Item 151 in the bibliography to the book under review is an article by P. T. Johnstone titled nothing less than “The art of pointless thinking…” There’s a qualifier, namely, “a student’s guide to the category of locales.” So, notwithstanding the irresistible pull of wordplay and the provocative availability of puns, we are dealing with something quite respectable. In fact, Johnstone himself is acknowledged as a major figure in the subject, with his 1983 monograph, *Stone Spaces*, “still, after a quarter of a century, the standard reference book,” according to Picado and Pultr on their Preface. Johnstone’s book is something of a paean to the Stone Representation Theorem, more precisely the Stone Representation Theorem for Boolean algebras, which asserts that

the spaces which arise as the prime ideal spaces of their Boolean algebras of clopen subsets can be characterized in purely topological terms, as being compact, Hausdorff, and totally disconnected … [S]ubsequent authors have chosen to honour [Marshall Stone] by christening them “Stone spaces” …

In this connection, then, Picado and Pultr start off their treatment with the observation that “point-free topology is based, roughly speaking, on the fact that the abstract lattice of open sets can contain a lot of information about a topological space, and that an algebraic treatment can provide new insights into the nature of spaces.”

Returning briefly to Johnstone’s book, his Introduction contains a telling quote revealing some of Stone’s attendant philosophy: “A cardinal principle of modern mathematical research may be stated as a maxim: ‘One must always topologize.’” Evidently, almost three quarters of a century years later (Stone’s remark dates to 1938) the converse of this maxim motivates Picado and Pultr: they evidently propose to go from topology to algebra — but in a very different way than what is done in algebraic topology proper, with (co)homology being a functor from topological spaces to, typically, abelian groups. Nonetheless we’re still heavily steeped in categories and functors, of course: the book under review devotes a beefy second appendix to the subject of categories.

At the same time, however, the prevailing flavor of this material is a bit more along the lines of, for lack of a better word, set theory and logic: the first appendix (not quite as beefy, but still a serious affair) is devoted to the subject of posets and takes us from something as innocuous as Zorn’s Lemma to nothing less than Heyting algebras.

But we’re starting at the wrong end: what is the book itself about, as a function of its chapters?
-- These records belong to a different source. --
-- ==== Sys2Proof/Machine/Ecc.lean ====
section
/-!
DEFINITION. The check codes of fill data (21_external_interface.md R430, R431; 13_state_cbu_iprs.md R268): ECC over each
quadword, or even parity over each byte.
-/

namespace Sys2Proof.Machine

/-! ## ECC -/

/-- The data bits that check bit n covers (R430). -/
def eccMask : Nat → Quad
  | 0 => 0xB4D1B4D14B2E4B2E
  | 1 => 0x1557155715571557
  | 2 => 0xA699A699A699A699
  | 3 => 0x38E338E338E338E3
  | 4 => 0xC0FCC0FCC0FCC0FC
  | 5 => 0xFF00FF00FF00FF00
  | 6 => 0xFF0000FFFF0000FF
  | 7 => 0x00FFFF00FF0000FF
  | _ => 0

/-- A check bit: odd parity for CB2 and CB3, even for the others. -/
def eccBit (data : Quad) (n : Nat) : Bool := xor (eparity (data &&& eccMask n)) (n == 2 || n == 3)

/-- The check byte of a quadword, CB0 in bit 0. -/
def eccByte (data : Quad) : BitVec 8 :=
  BitVec.ofBool (eccBit data 7) ++ BitVec.ofBool (eccBit data 6) ++ BitVec.ofBool (eccBit data 5) ++
    BitVec.ofBool (eccBit data 4) ++ BitVec.ofBool (eccBit data 3) ++ BitVec.ofBool (eccBit data 2) ++
    BitVec.ofBool (eccBit data 1) ++ BitVec.ofBool (eccBit data 0)

/-- The syndrome of a received quadword and check byte: 0 for no error. -/
def syndrome (data : Quad) (check : BitVec 8) : BitVec 8 := check ^^^ eccByte data

/-- The syndromes of the single data bits 0 to 63 (R268, Table 5-35). -/
def dataSyndromes : List (BitVec 8) :=
  [0xCE, 0xCB, 0xD3, 0xD5, 0xD6, 0xD9, 0xDA, 0xDC, 0x23, 0x25, 0x26, 0x29, 0x2A, 0x2C, 0x31, 0x34] ++
    [0x0E, 0x0B, 0x13, 0x15, 0x16, 0x19, 0x1A, 0x1C, 0xE3, 0xE5, 0xE6, 0xE9, 0xEA, 0xEC, 0xF1, 0xF4] ++
    [0x4F, 0x4A, 0x52, 0x54, 0x57, 0x58, 0x5B, 0x5D, 0xA2, 0xA4, 0xA7, 0xA8, 0xAB, 0xAD, 0xB0, 0xB5] ++
    [0x8F, 0x8A, 0x92, 0x94, 0x97, 0x98, 0x9B, 0x9D, 0x62, 0x64, 0x67, 0x68, 0x6B, 0x6D, 0x70, 0x75]

/-- The syndromes of the single check bits 0 to 7. -/
def checkSyndromes : List (BitVec 8) := [0x01, 0x02, 0x04, 0x08, 0x10, 0x20, 0x40, 0x80]

/-- A syndrome of a single-bit error. -/
def singleBit (syn : BitVec 8) : Bool := dataSyndromes.elem syn || checkSyndromes.elem syn

/-! ## Byte parity -/

/-- Even parity of the sixteen bytes of an octaword, byte n in bit n. -/
def byteParity (data : BitVec 128) : BitVec 16 :=
  BitVec.ofNat 16 ((List.range 16).foldl (fun v k => v + (eparity (data.extractLsb' (8 * k) 8)).toNat * 2 ^ k) 0)

/-! ## An octaword of fill data -/

/-- What the check of an octaword finds, with FILL_SYN<15:0> (13_state_cbu_iprs.md R267). -/
inductive FillCheck where
  | good
  | correctable (syn : BitVec 16)
  | uncorrectable (syn : BitVec 16)
deriving DecidableEq, Repr

/-- The check bits that go with an octaword. -/
def checkBits (ecc : Bool) (data : BitVec 128) : BitVec 16 :=
  bif ecc then eccByte (data.extractLsb' 64 64) ++ eccByte (data.extractLsb' 0 64) else byteParity data

/-- The check of an octaword received with its check bits. -/
def checkFill (ecc : Bool) (data : BitVec 128) (check : BitVec 16) : FillCheck :=
  bif ecc then
    let low := syndrome (data.extractLsb' 0 64) (check.extractLsb' 0 8)
    let high := syndrome (data.extractLsb' 64 64) (check.extractLsb' 8 8)
    bif low == 0 && high == 0 then .good
    else bif (low == 0 || singleBit low) && (high == 0 || singleBit high) then .correctable (high ++ low)
    else .uncorrectable (high ++ low)
  else bif check == byteParity data then .good
  else .uncorrectable (check ^^^ byteParity data)

end Sys2Proof.Machine
end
Well, in a total of fifteen chapters the reader is taken from spaces and lattices of open sets, through a thorough discussion of the notions of frames and locales, to a host of mainstays of topology: separation axioms, compactness and local compactness, uniformity, paracompactness, metrization, connectedness, and so on. The book ends (modulo its appendices) with a discussion of localic groups: by definition, a localic group is a group in the category of locales and localic maps, so we need to define this fundamental notion — after all, together with frames, that’s what this entire book is ultimately all about.

First, a frame is a complete lattice satisfying a certain distributivity condition, equipped with frame homomorphisms, and we get a category. Subsequently the desired category of locales arises as its opposite category (by reversing the arrows). The latter is regarded as “an extension of the category of sober spaces (and the frames — now referred to as locales — as generalized spaces)” A sober space, X, in turn, is characterized by a technical property to the effect that there are no “meet-irreducible” proper open subsets other than sets of the form X\{x}. *A propos*, sobriety is actually pretty common: all Hausdorff spaces are sober.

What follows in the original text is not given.